We agree with the reviewers that results from multiple seizures would be very useful data to obtain. However, patients are typically discharged from our seizure monitoring soon after obtaining the ASL data. Thus, they are not available for a repeat study while in hospital. It is not possible to obtain postictal ASL data on patients who are outpatients. It is also not possible to re-admit patients to our clinical Seizure Monitoring Unit for research purposes only.

6) "Significant (> 25 CBF units) postictal hypoperfusion was seen in 7 of 10 subjects (Table 2). Two examples are shown in Figure 3. The location of postictal hypoperfusion was concordant with the clinically determined seizure onset zone in four cases and it was in the same lobe of the brain as the seizure onset in two cases. " Please clarify what is meant by significant hypoperfusion > 25 CBF units? Does this mean a change in perfusion of 25 units? Please explain why >25 CBF units would denote hypoperfusion if we don't know what the upper end of the range could be? The correlation with the clinical data does not seem very strong (2 or 4 of 10 examples?). How does this compare to the O2 values from the animal work? Please add this into the Discussion section.
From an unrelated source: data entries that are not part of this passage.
/-- A tick, the other agents taking no step at its points (log 3). First, over a queue of any entries, ready and with no
entry's channel dropped by a reset: the complete ones, and no others, are delivered, one Callback each, in queue order before
the Result; each gets the hardware's toggle and the next index, and its next slice is armed, on its channel, its endpoint and
its slot, after the clear, the reset of an error, and the release. Then, over one complete entry, whatever its reset drops: the
same, and a next slice or slot that is misaligned makes the tick fault at that arm (R66, R151), a captured length beyond the
region leaves the Sequencer stuck before the callback (R13, R251), the next slice armed; in both the entry already holds the
new toggle and index and no callback was emitted (R215, R218, R219, R220, R223). The faulted state is log 13, what is admitted
log 9. -/
def Obligations.TickDeliversAndRearms : Prop :=
  (∀ s : State, s.cfg.wf = true → QueueLegal s → Quiet (11 * s.async.length + 2) s → (∀ x ∈ s.async, EntryReady s x) →
    ResetsSpareQueue s →
    let done := fun x : AsyncEntry => (s.chan (entryChan x)).done
    let complete := s.async.filter done
    ∃ t, exec .asyncTick s = .next t ∧
      t.trace = s.trace ++ complete.map (entryCallback s) ++ [.result 0x32 .success .none] ∧
      t.async = s.async.map (fun x => if done x then servedEntry s x else x) ∧
      t.regtrace = s.regtrace ++ (s.async.map (visitTrace s)).flatten ∧
      (∀ x ∈ s.async,
        t.chan (entryChan x) = (if done x then rearmedChan s x else s.chan (entryChan x)) ∧
        t.endpoint (entryChan x) = if done x then rearmedEndpoint s x else s.endpoint (entryChan x)) ∧
      (∀ b, (∀ x ∈ s.async, entryChan x ≠ b) → t.endpoint b = s.endpoint b ∧
        (t.chan b = s.chan b ∨ (∃ x ∈ complete, (s.chan (entryChan x)).err = true) ∧ t.chan b = Channel.idle)) ∧
      (∀ p, tabFind t.trbStore p =
        match complete.reverse.find? fun x => nextSlot s.cfg x = p with
        | some x => some (nextTrb s.cfg x)
        | none => tabFind s.trbStore p) ∧
      t.dma.sel = (s.async.getLast?.map entryChan).getD s.dma.sel ∧
      t.dma.burstMode = (if complete = [] then s.dma.burstMode else .single) ∧
      t = { s with
            dma := t.dma, ep := t.ep, async := t.async, trbStore := t.trbStore, regtrace := t.regtrace
            oracle := t.oracle, seq := Seq.idle, trace := t.trace }) ∧
  ∀ (s : State) (x : AsyncEntry), s.async = [x] → s.cfg.wf = true → QueueLegal s → Quiet 13 s →
    (s.chan (entryChan x)).done = true →
    let c := entryChan x
    let a := (s.chan c).actual
    let from_ := x.buf + x.index * sliceBytes s.cfg x.len
    let slot := nextSlot s.cfg x
    let armed := nextTrb s.cfg x
    let space := addrSpace s.cfg.addrWidth
    (EntryReady s x →
      ∃ t, exec .asyncTick s = .next t ∧ t.async = [servedEntry s x] ∧
        t.trace = s.trace ++ [entryCallback s x, .result 0x32 .success .none] ∧
        t.regtrace = s.regtrace ++ visitTrace s x ∧
        t.chan c = rearmedChan s x ∧ t.endpoint c = rearmedEndpoint s x ∧
        (∀ b, b ≠ c →
          t.endpoint b = s.endpoint b ∧ (t.chan b = s.chan b ∨ (s.chan c).err = true ∧ t.chan b = Channel.idle)) ∧
        (∀ p, tabFind t.trbStore p = if p = slot then some armed else tabFind s.trbStore p) ∧
        t.dma.sel = c ∧ t.dma.burstMode = .single ∧
        t = { s with
              dma := t.dma, ep := t.ep, async := t.async, trbStore := t.trbStore, regtrace := t.regtrace
              oracle := t.oracle, seq := Seq.idle, trace := t.trace }) ∧
    (slot < space → armed.addr < space → (slot % s.cfg.dmaAlign ≠ 0 ∨ armed.addr % s.cfg.dmaAlign ≠ 0) →
      ∃ v, exec .asyncTick s = .fault (.misalignedDma v) ∧ v.fault = some .misalignedDma ∧ v.async = [servedEntry s x] ∧
        v.trace = s.trace ∧ (v.chan c).programmed = false ∧ tabFind v.trbStore slot = some armed) ∧
    (slot < space → armed.addr < space → slot % s.cfg.dmaAlign = 0 → armed.addr % s.cfg.dmaAlign = 0 →
      s.admits [.async] from_ a = false →
      ∃ t, exec .asyncTick s = .next t ∧
        t.seq = { busy := true, cmd := some ⟨.asyncTick, 0, .line .callback⟩, inTick := true, deferred := [] } ∧ Stuck t ∧
        t.async = [servedEntry s x] ∧ t.trace = s.trace ∧ (t.chan c).trb = some armed ∧ (t.chan c).pending = true)

/-- ASYNC_TICK completes on every behaviour of the other agents, for every queue whose entries are ready: every slice aligned
and inside the entry's own region, every slot aligned, and a completion that stands or is to come no longer than a slice
(ASYNC_REGISTER leaves its entry so under the premises its statement names). It never waits and never fails, and no byte of
memory changes outside the entries' buffers and the buffers of transfers that other agents still have to perform (R215, R216,
R218). That no other byte changes rests on log 21: the Host pokes its regions only between commands (DESIGN CHOICE, unsafe for
this clause; R242 bars it only from regions the command names). -/
def Obligations.TickCompletes : Prop :=
  ∀ s : State, s.cfg.wf = true → QueueLegal s → ChannelsCoherent s → (∀ x ∈ s.async, EntryReady s x) →
    ∃ t, exec .asyncTick s = .next t ∧ t.seq = Seq.idle ∧ s.trace <+: t.trace ∧
      t.trace.getLast? = some (.result 0x32 .success .none) ∧ t.otg.state = s.otg.state ∧ t.port = s.port ∧
      t.hcState = s.hcState ∧ t.ep0Stage = s.ep0Stage ∧ t.args = s.args ∧ t.hostQueue = s.hostQueue ∧
      ∀ a, OutsideAgents s a →
        (∀ x ∈ s.async, a < x.buf ∨ x.buf + s.cfg.asyncIter * sliceBytes s.cfg x.len ≤ a) →
        readByte t.mem a = readByte s.mem a

/-- An ASYNC_CANCEL issued during a tick runs at the tick's end, with a Result of its own before the tick's (R215, R224). First,
issued after the last visit of a tick that finds no entry complete, also of one that has none: its entry is gone, the others
are as they were. Then, issued before the check of the queue's only entry, which is complete: the entry is still serviced, its
Callback comes first, and the cancel returns the toggle the hardware left. The places of the points are log 3, that the
cancel is held decoded log 18. -/
def Obligations.TickRunsTheDeferredCancel : Prop :=
  (∀ (s : State) (cmd : HostCmd) (ep : EpNum) (addr : DevAddr) (rest : List (List AgentEvent)),
    decode cmd.word = .ok (.asyncCancel ep addr) → (∀ y ∈ s.async, (s.chan (entryChan y)).done = false) →
    s.oracle.batches = List.replicate (s.async.length + 1) [] ++ [.issue cmd] :: (List.replicate 3 [] ++ rest) →
    ∃ t, exec .asyncTick s = .next t ∧ t.seq = Seq.idle ∧ t.refused = s.refused ∧
      t.async = removeEntry s.async ep addr ∧
      t.trace = s.trace ++
        [match findEntry s.async ep addr with
          | some x => .result 0x31 .success (.toggle x.toggle)
          | none => .result 0x31 .invalidParameter .none,
         .result 0x32 .success .none] ∧
      ∀ x, findEntry s.async ep addr = some x → (∀ r, r ∈ t.alloc ↔ r ∈ s.alloc ∧ r.1 ≠ x.buf ∧ r.1 ∉ x.pool) ∧
        (s.cfg.cancelReleasesChannel = true → (t.chan (entryChan x)).programmed = false)) ∧
  ∀ (s : State) (x : AsyncEntry) (cmd : HostCmd) (rest : List (List AgentEvent)), s.async = [x] → s.cfg.wf = true →
    QueueLegal s → EntryReady s x → (s.chan (entryChan x)).done = true → (s.chan (entryChan x)).pending = false →
    decode cmd.word = .ok (.asyncCancel x.ep x.devAddr) →
    s.oracle.batches = [] :: [.issue cmd] :: (List.replicate 14 [] ++ rest) →
    let a := (s.chan (entryChan x)).actual
    ∃ t, exec .asyncTick s = .next t ∧ t.seq = Seq.idle ∧ t.refused = s.refused ∧ t.async = [] ∧
      t.trace = s.trace ++
        [.callback x.callback x.ctx (readBytes s.mem (x.buf + x.index * sliceBytes s.cfg x.len) a) a
           (translate s (entryChan x)).2,
         .result 0x31 .success (.toggle (s.toggle (entryChan x))), .result 0x32 .success .none]
end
Normal cortical cerebral blood flow (CBF) is approximately 60 ml/100g/min. The threshold for which neuronal function is impaired and the tissue is at risk of infarction is approximately 25 ml/100g/min. Given this, we identified the number of patients who had maximal post-ictal CBF reductions of at least 25mL/100g/min compared to baseline since this is likely clinically significant and measurable by ASL. To this end, we identified 7 patients that had maximal postictal CBF reductions of > 25 ml/100g/min. Note, that in this context, the maximal hypoperfusion (> 25 ml/100g/min) described herein would be expected to be higher than the average CBF changes seen in the ROIs that also included adjacent voxels with CBF changes > 10 ml/100g/min (Figure 3—figure supplement 1A).

We apologize for the lack of clarity in reporting the concordance of the postictal ASL data with the presumed seizure onset zone. Since the original submission, we have modified our method of determining concordance between the ASL and clinical data and now described it in the methods section.
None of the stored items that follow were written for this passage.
-- ==== Sys2Proof/Laws/Sync.lean ====
section
/-! SUPPORT. The synchronous transfers: what they know after their allocations, the three stages of a control transfer, and
what their common return leaves (spec 43_transfer_protocol R185 to R194). -/

namespace Sys2Proof.Machine

/-- What a transfer command knows after it has acquired its regions. -/
structure Begun (reqs : List (Nat × Owner)) (i : Instr) (s : State) (as : List Nat) (t : State) : Prop where
  acq : Acquired reqs (s.started i) as t
  passed : Passed (s.begin i) t
  cfg : t.cfg = s.cfg
  args : t.args = s.args
  busy : t.seq.busy = true
  trace : t.trace = s.trace
  regtrace : t.regtrace = s.regtrace
  buf : CallerBuf s → CallerBuf t
  clean : ∀ c, ChanClean s c → ChanClean t c
  shield : ∀ a v, Shield a v s → Shield a v t
  region : ∀ q ∈ as.zip reqs, AddrOk t.cfg q.1 ∧ t.admits [q.2.2] q.1 q.2.1 = true

theorem passed_started (i : Instr) (s : State) : Passed (s.begin i) (s.started i) := passed_interleave _ rfl

theorem begun_of_acquire {reqs : List (Nat × Owner)} {i : Instr} {s t : State} {as : List Nat}
    (h : acquire reqs (s.started i) = (some as, t)) : Begun reqs i s as t := by
  have ha := acquire_some (State.started_busy s i) h
  have hp := (passed_started i s).trans ha.passed
  have e1 : t.cfg = s.cfg := hp.frame.cfg
  have e2 : t.args = s.args := hp.frame.args
  refine ⟨ha, hp, e1, e2, hp.busy rfl, hp.frame.trace, hp.frame.regtrace, fun hb => ?_, fun c hc => ?_, fun a v hs => ?_,
    fun q hq => ?_⟩
  · unfold CallerBuf at *
    rw [e2]
    exact State.admits_mono e1 (fun r hr => ha.keep r (by rw [State.started_alloc]; exact hr)) hb
  · exact chanClean_of_frame (s := s) (.inl (hp.frame.chan c)) hc
  · exact hp.shield rfl ⟨hs.byte, hs.out⟩
  · obtain ⟨h1, h2, h3, h4⟩ := ha.region q hq
    rw [State.started_cfg, ← e1] at h2 h3 h4
    exact ⟨⟨h2, h3⟩, State.admits_region h1 h4 (by simp)⟩

/-- What a command knows whose allocations failed (R185). -/
theorem begun_of_failed {reqs : List (Nat × Owner)} {i : Instr} {s t : State} (h : acquire reqs (s.started i) = (none, t)) :
    Passed (s.begin i) t ∧ t.alloc = s.alloc := by
  obtain ⟨h1, h2⟩ := acquire_none (State.started_busy s i) h
  exact ⟨(passed_started i s).trans h1, by rw [h2, State.started_alloc]⟩

/-- The endpoint programmed: nothing but the endpoints and the register trace differs (R171). -/
theorem configureEp_parts (c : Chan) (ty : EpType) (tg : Bool) (addr : DevAddr) (mps interval : Nat) (s : State) :
    ∃ e r, configureEp c ty tg addr mps interval s = { s with ep := e, regtrace := r } := by
  rw [configureEp_eq]; exact ⟨_, _, rfl⟩

/-- Endpoint 0 programmed: nothing but endpoint 0 and the register trace differs (R170). -/
theorem configureEp0_parts (dir : Dir) (st : CtrlStage) (addr : DevAddr) (mps : Nat) (s : State) :
    ∃ e r, configureEp0 dir st addr mps s = { s with ep0 := e, regtrace := s.regtrace ++ r } := by
  rw [configureEp0_eq]; exact ⟨_, _, rfl⟩

/-- The return of XFER_BULK and XFER_INT_SYNC (R185, R192). -/
theorem finishTransfer_eq (i : Instr) (c : Chan) (trb stg : Nat) (e : XferEnd) (w : State) :
    finishTransfer i c trb stg e w =
      (releaseAll trb [stg] ((w.atLine .readToggle).logOp (.R .epToggle))).finish i e.status
        (.transfer e.res e.len (some ((w.atLine .readToggle).toggle c))) := rfl

/-- Everything a transfer acquired is freed at its end (R185). -/
theorem releaseAll_alloc {reqs : List (Nat × Owner)} {s u w : State} {trb : Nat} {stg : List Nat}
    (h : Acquired reqs s (trb :: stg) u) (hb : w.seq.busy = true) (ha : w.alloc = u.alloc) :
    (releaseAll trb stg w).alloc = s.alloc := by
  rw [releaseAll_eq]
  show (trb :: stg).foldl tabDrop (w.atLine .free).alloc = _
  have hw : (w.atLine .free).alloc = w.alloc := (agentFrame_interleave _).alloc hb
  rw [hw, ha]
  exact h.free fun _ => Iff.rfl

/-! ### Control transfers -/

/-- The two channels of endpoint 0. -/
abbrev ep0Chans : List Chan := [⟨0, .out⟩, ⟨0, .in_⟩]

/-- Channels of endpoint 0 ready for a stage. -/
def Ep0Clean (s : State) : Prop := ChanClean s ⟨0, .out⟩ ∧ ChanClean s ⟨0, .in_⟩

/-- The opening of a control stage: endpoint 0 programmed for it, its channels untouched. -/
theorem controlBegin_spec {s : State} (hb : s.seq.busy = true) (k : Nat) (st : Ep0Stage) (dir : Dir) (cs : CtrlStage)
    (addr : DevAddr) :
    XferFrame ep0Chans s (controlBegin k st dir cs addr s) ∧
      (∀ c, ChanClean s c → ChanClean (controlBegin k st dir cs addr s) c) ∧
      ∀ a v, Shield a v s → Shield a v (controlBegin k st dir cs addr s) := by
  have f := (xferFrame_round ep0Chans k hb).trans (xferFrame_atLine ep0Chans .configure (s := s.setRound k) hb)
  have hc0 : ∀ c, ChanClean s c → ChanClean ((s.setRound k).atLine .configure) c := fun c hc =>
    chanClean_of_frame (s := s) (.inl (chan_atLine (s.setRound k) _ c)) hc
  have hs0 : ∀ a v, Shield a v s → Shield a v ((s.setRound k).atLine .configure) := fun a v h =>
    shield_atLine (s := s.setRound k) _ hb ⟨h.byte, h.out⟩
  unfold controlBegin
  obtain ⟨e, r, h⟩ := configureEp0_parts dir cs addr s.args.mps (((s.setRound k).atLine .configure).withEp0Stage st)
  rw [h]
  generalize (s.setRound k).atLine .configure = u at *
  refine ⟨f.trans ⟨fun b _ => .inl (.refl _), List.prefix_append _ _, fun b hb hn => ?_, fun _ _ => rfl, rfl, f.busy, rfl, rfl⟩, hc0,
    fun a v hs => ⟨(hs0 a v hs).byte, (hs0 a v hs).out⟩⟩
  have h0 : b.ep ≠ 0 := by
    intro h0
    apply hb
    obtain ⟨x, d⟩ := b
    cases d <;> simp_all
  unfold State.toggle
  rw [if_neg h0, if_neg h0]
  rfl

/-- Every channel of endpoint 0 is one of its two. -/
theorem mem_ep0Chans (d : Dir) : (⟨0, d⟩ : Chan) ∈ ep0Chans := by cases d <;> simp

theorem Ep0Clean.dir {s : State} (h : Ep0Clean s) (d : Dir) : ChanClean s ⟨0, d⟩ := by cases d; exact h.1; exact h.2

theorem ep0Clean_of {s t : State} (h : Ep0Clean s) (k : ∀ b, ChanClean s b → ChanClean t b) : Ep0Clean t :=
  ⟨k _ h.1, k _ h.2⟩

/-- The SETUP stage completes (R186 (1)). -/
theorem controlSetup_spec (addr : DevAddr) {trb sb : Nat} {s : State} (hb : s.seq.busy = true) (hcl : Ep0Clean s)
    (hs : s.admits [.staging] sb 8 = true) (h1 : AddrOk s.cfg trb) (h2 : AddrOk s.cfg sb) :
    ∃ e t, controlSetup addr trb sb s = .done e t ∧ XferFrame ep0Chans s t ∧ Ep0Clean t ∧ StageAnswer .out e 8 ∧
      ∀ a v, (a < sb ∨ sb + 8 ≤ a) → Shield a v s → Shield a v t := by
  obtain ⟨f0, c0, s0⟩ := controlBegin_spec hb 0 .setup .out .setup addr
  unfold controlSetup
  generalize controlBegin 0 .setup .out .setup addr s = u at *
  have fi := f0.trans (xferFrame_atLine ep0Chans .fill f0.busy)
  have ci : ∀ c, ChanClean s c → ChanClean (u.atLine .fill) c := fun c hc =>
    chanClean_of_frame (.inl (chan_atLine u _ c)) (c0 c hc)
  have si : ∀ a v, Shield a v s → Shield a v (u.atLine .fill) := fun a v h => shield_atLine _ f0.busy (s0 a v h)
  simp only [f0.args]
  generalize u.atLine .fill = v at *
  have hw : seqWrite .fill [.staging] sb s.args.setup.toList v =
      .done () (v.withMem (writeBytes v.mem sb s.args.setup.toList)) := by
    unfold seqWrite
    rw [if_pos]
    rw [State.admits_congr fi.cfg fi.alloc]
    simpa using hs
  rw [hw, andThen_done]
  have fv : XferFrame ep0Chans s (v.withMem (writeBytes v.mem sb s.args.setup.toList)) :=
    fi.trans (xferFrame_of_eq _ fi.busy rfl (fun _ _ => rfl) rfl rfl rfl rfl rfl List.prefix_rfl)
  obtain ⟨e, t, he, k⟩ := trbCycle_spec (cs := ep0Chans) (c := ⟨0, .out⟩) (by simp) (trb := trb) .control
    (s := v.withMem (writeBytes v.mem sb s.args.setup.toList)) { addr := sb, size := 8, flags := trbFlags v.cfg .setup } fv.busy
    (ci _ hcl.1) (by rw [fv.cfg]; exact h1) (by rw [fv.cfg]; exact h2)
  refine ⟨e, t, he, fv.trans k.frame, ⟨k.released.1, k.clean _ (by decide) (ci _ hcl.2)⟩, k.answer, fun a b ha h => ?_⟩
  exact k.shield a b (fun _ => ha) (shield_write (by simpa using ha) (si a b h))

/-- The DATA stage completes (R186 (2)). -/
theorem controlData_spec (addr : DevAddr) {dir : Dir} {trb db : Nat} {s : State} (hb : s.seq.busy = true) (hcl : Ep0Clean s)
    (hbuf : CallerBuf s) (hl : s.args.len ≤ s.args.buf.len) (hs : s.admits [.staging] db s.args.len = true)
    (h1 : AddrOk s.cfg trb) (h2 : AddrOk s.cfg db) :
    ∃ e t, controlData addr dir trb db s = .done e t ∧ XferFrame ep0Chans s t ∧ Ep0Clean t ∧ EndAnswer e.status e.res ∧
      e.len ≤ s.args.len ∧ (e.status = .success → dir = .out → e.len = s.args.len) ∧ (e.status ≠ .success → e.len = 0) ∧
      ∀ a v, (a < db ∨ db + s.args.len ≤ a) →
        (dir = .out ∨ a < s.args.buf.base ∨ s.args.buf.base + e.len ≤ a) → Shield a v s → Shield a v t := by
  have hcb : s.admits [.caller] s.args.buf.base s.args.len = true := State.admits_sub hbuf (le_refl _) (by omega)
  obtain ⟨f0, c0, s0⟩ := controlBegin_spec hb 1 .data dir .data addr
  unfold controlData
  generalize controlBegin 1 .data dir .data addr s = o at *
  obtain ⟨u, e, t, w, hu, he, ka, fu, ft, ct, st, hw⟩ := dataCycle_spec (cs := ep0Chans) (c := ⟨0, dir⟩) (mem_ep0Chans dir)
    (trb := trb) (stg := db) (p := s.args.buf.base) (n := s.args.len) .control (fun p => trbFlags p .data) (s := o) f0.busy
    (c0 _ (hcl.dir dir)) (by rw [State.admits_congr f0.cfg f0.alloc]; exact hcb)
    (by rw [State.admits_congr f0.cfg f0.alloc]; exact hs) (by rw [f0.cfg]; exact h1) (by rw [f0.cfg]; exact h2)
  have hua : u.args = s.args := fu.args.trans f0.args
  have hta : t.args = s.args := ft.args.trans f0.args
  simp only [f0.args]
  rw [hu, andThen_done]
  simp only [hua]
  rw [he, andThen_done]
  by_cases hst : e.status = .success
  · obtain ⟨hw, fw, cw, sw⟩ := hw hst
    rw [if_pos hst, hta, hw, andThen_done]
    exact ⟨_, w, rfl, f0.trans fw, ep0Clean_of hcl fun b h => cw b (c0 b h), ka.endAnswer,
      (ka.actual_le hst).1, fun _ => (ka.actual_le hst).2, fun h => absurd hst h, fun a v ha hd h => sw a v ha hd (s0 a v h)⟩
  · rw [if_neg hst]
    exact ⟨_, t, rfl, f0.trans ft, ep0Clean_of hcl fun b h => ct b (c0 b h), ka.endAnswer, Nat.zero_le _,
      fun h => absurd h hst, fun _ => rfl, fun a v ha _ h => st a v ha (s0 a v h)⟩

/-- The STATUS stage completes (R186 (3), R187). -/
theorem controlStatus_spec (addr : DevAddr) (dd : DataDir) {trb sb : Nat} (len : Nat) {s : State} (hb : s.seq.busy = true)
    (hcl : Ep0Clean s) (h1 : AddrOk s.cfg trb) (h2 : AddrOk s.cfg sb) :
    ∃ e t, controlStatus addr dd trb sb len s = .done e t ∧ XferFrame ep0Chans s t ∧ Ep0Clean t ∧
      EndAnswer e.status e.res ∧ e.len = len ∧ ∀ a v, Shield a v s → Shield a v t := by
  obtain ⟨f0, c0, s0⟩ := controlBegin_spec hb 2 .status (statusDir dd) .status addr
  unfold controlStatus
  simp only []
  generalize controlBegin 2 .status (statusDir dd) .status addr s = u at *
  have hu : Ep0Clean u := ep0Clean_of hcl c0
  obtain ⟨e, t, he, k⟩ := trbCycle_spec (cs := ep0Chans) (mem_ep0Chans (statusDir dd)) (trb := trb) .control (s := u)
    { addr := sb, size := 0, flags := trbFlags u.cfg .status } f0.busy (hu.dir _) (by rw [f0.cfg]; exact h1)
    (by rw [f0.cfg]; exact h2)
  rw [he, andThen_done]
  have hcl' : ∀ d, ChanClean t ⟨0, d⟩ := fun d => by
    by_cases hd : d = statusDir dd
    · subst hd; exact k.released.1
    · exact k.clean _ (by simpa using hd) (hu.dir d)
  exact ⟨_, t, rfl, f0.trans k.frame, ⟨hcl' .out, hcl' .in_⟩, k.answer.endAnswer, rfl,
    fun a v h => k.shield a v (fun _ => by show a < sb ∨ sb + 0 ≤ a; omega) (s0 a v h)⟩

/-- The DATA stage, where there is one, completes. -/
theorem controlMiddle_spec (addr : DevAddr) (dd : DataDir) {trb db : Nat} {s : State} (hb : s.seq.busy = true)
    (hcl : Ep0Clean s) (hbuf : CallerBuf s) (hl : s.args.len ≤ s.args.buf.len)
    (hd : dd ≠ .noData → s.admits [.staging] db s.args.len = true ∧ AddrOk s.cfg db) (h1 : AddrOk s.cfg trb) :
    ∃ e t, controlMiddle addr dd trb db s = .done e t ∧ XferFrame ep0Chans s t ∧ Ep0Clean t ∧ EndAnswer e.status e.res ∧
      e.len ≤ s.args.len ∧ (e.status = .success → dd = .out → e.len = s.args.len) ∧ (e.status ≠ .success → e.len = 0) ∧
      ∀ a v, (dd ≠ .noData → a < db ∨ db + s.args.len ≤ a) →
        (dd ≠ .in_ ∨ a < s.args.buf.base ∨ s.args.buf.base + e.len ≤ a) → Shield a v s → Shield a v t := by
  cases dd with
  | noData => exact ⟨_, s, rfl, .refl _ hb, hcl, ⟨by simp, by simp [ResultFits]⟩, Nat.zero_le _, nofun, fun _ => rfl,
      fun _ _ _ _ h => h⟩
  | in_ =>
    obtain ⟨e, t, he, f, c, a, l, -, l0, sh⟩ := controlData_spec addr (dir := .in_) hb hcl hbuf hl (hd (by decide)).1 h1 (hd (by decide)).2
    exact ⟨e, t, he, f, c, a, l, nofun, l0, fun a v h k => sh a v (h (by decide)) (.inr (k.resolve_left (by decide)))⟩
  | out =>
    obtain ⟨e, t, he, f, c, a, l, lo, l0, sh⟩ := controlData_spec addr (dir := .out) hb hcl hbuf hl (hd (by decide)).1 h1 (hd (by decide)).2
    exact ⟨e, t, he, f, c, a, l, fun h _ => lo h rfl, l0, fun a v h _ => sh a v (h (by decide)) (.inl rfl)⟩

/-- The stages of a control transfer complete; of the caller's buffer they write the bytes a successful IN DATA stage
received, which the length counts (R186, R187, R188). -/
theorem controlStages_spec (addr : DevAddr) (dd : DataDir) {trb sb db : Nat} {s : State} (hb : s.seq.busy = true)
    (hcl : Ep0Clean s) (hbuf : CallerBuf s) (hl : s.args.len ≤ s.args.buf.len) (hs : s.admits [.staging] sb 8 = true)
    (hd : dd ≠ .noData → s.admits [.staging] db s.args.len = true ∧ AddrOk s.cfg db) (h1 : AddrOk s.cfg trb)
    (h2 : AddrOk s.cfg sb) :
    ∃ e t, controlStages addr dd trb sb db s = .done e t ∧ XferFrame ep0Chans s t ∧ Ep0Clean t ∧
      EndAnswer e.status e.res ∧ e.len ≤ s.args.len ∧
      ∀ a v, (a < sb ∨ sb + 8 ≤ a) → (dd ≠ .noData → a < db ∨ db + s.args.len ≤ a) →
        (dd ≠ .in_ ∨ a < s.args.buf.base ∨ s.args.buf.base + e.len ≤ a) → Shield a v s → Shield a v t := by
  obtain ⟨e, t, he, ft, ct, at_, st⟩ := controlSetup_spec addr hb hcl hs h1 h2
  unfold controlStages
  rw [he, andThen_done]
  by_cases hok : e.status = .success
  · rw [if_pos hok]
    obtain ⟨d, u, hu, fu, cu, au, lu, -, -, su⟩ := controlMiddle_spec addr dd (trb := trb) (db := db) (s := t) ft.busy ct
      (by unfold CallerBuf; rw [State.admits_congr ft.cfg ft.alloc, ft.args]; exact hbuf) (by rw [ft.args]; exact hl)
      (by rw [State.admits_congr ft.cfg ft.alloc, ft.args, ft.cfg]; exact hd) (by rw [ft.cfg]; exact h1)
    rw [ft.args] at lu su
    rw [hu, andThen_done]
    by_cases hok2 : d.status = .success
    · rw [if_pos hok2]
      have f2 := ft.trans fu
      obtain ⟨f, w, hw, fw, cw, aw, lw, sw⟩ := controlStatus_spec addr dd (trb := trb) (sb := sb) d.len (s := u) fu.busy cu
        (by rw [f2.cfg]; exact h1) (by rw [f2.cfg]; exact h2)
      exact ⟨f, w, hw, f2.trans fw, cw, aw, by rw [lw]; exact lu, fun a v ha hb hc h => sw a v (su a v hb (lw ▸ hc) (st a v ha h))⟩
    · rw [if_neg hok2]
      exact ⟨d, u, rfl, ft.trans fu, cu, au, lu, fun a v ha hb hc h => su a v hb hc (st a v ha h)⟩
  · rw [if_neg hok]
    exact ⟨_, t, rfl, ft, ct, at_.endAnswer, Nat.zero_le _, fun a v ha _ _ h => st a v ha h⟩

end Sys2Proof.Machine
end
Unfortunately a direct comparison of blood flow data from humans with pO2 values from the animal models is not possible. We did, however, convert ASL data to percentage decrease in blood flow to be more comparable to rat LDF recordings. The best comparison would be to actually measure blood flow with ASL fMRI in an animal model, whilst simultaneously performing pO2 measures, and then to compare those blood flow measures to those in human epilepsy patients. In fact this is one of our planned experiments for the near future.

[Editors' note: further revisions were requested prior to acceptance, as described below.]

The manuscript has been improved but there are some remaining very minor issues that need to be addressed before acceptance, as below:

1) To avoid confusion the authors should state in the title of Figure 2 that the results presented are from an "in vitro" preparation

We have added "in an in vitro preparation" to the title of Figure 2.

2) The authors maintained the analysis of hypoxia using 10 mm Hg of pO2 threshold for evaluation of nifedipine effect and indicated that this is to focus on the severe type of hypoxia. Although this is acceptable, a minor change in the figure title and corresponding manuscript section title will clarify this point. (e.g., add the word "severe" in the titles).

We have made these additions (adding "severe") to both the figure title and corresponding manuscript section titles.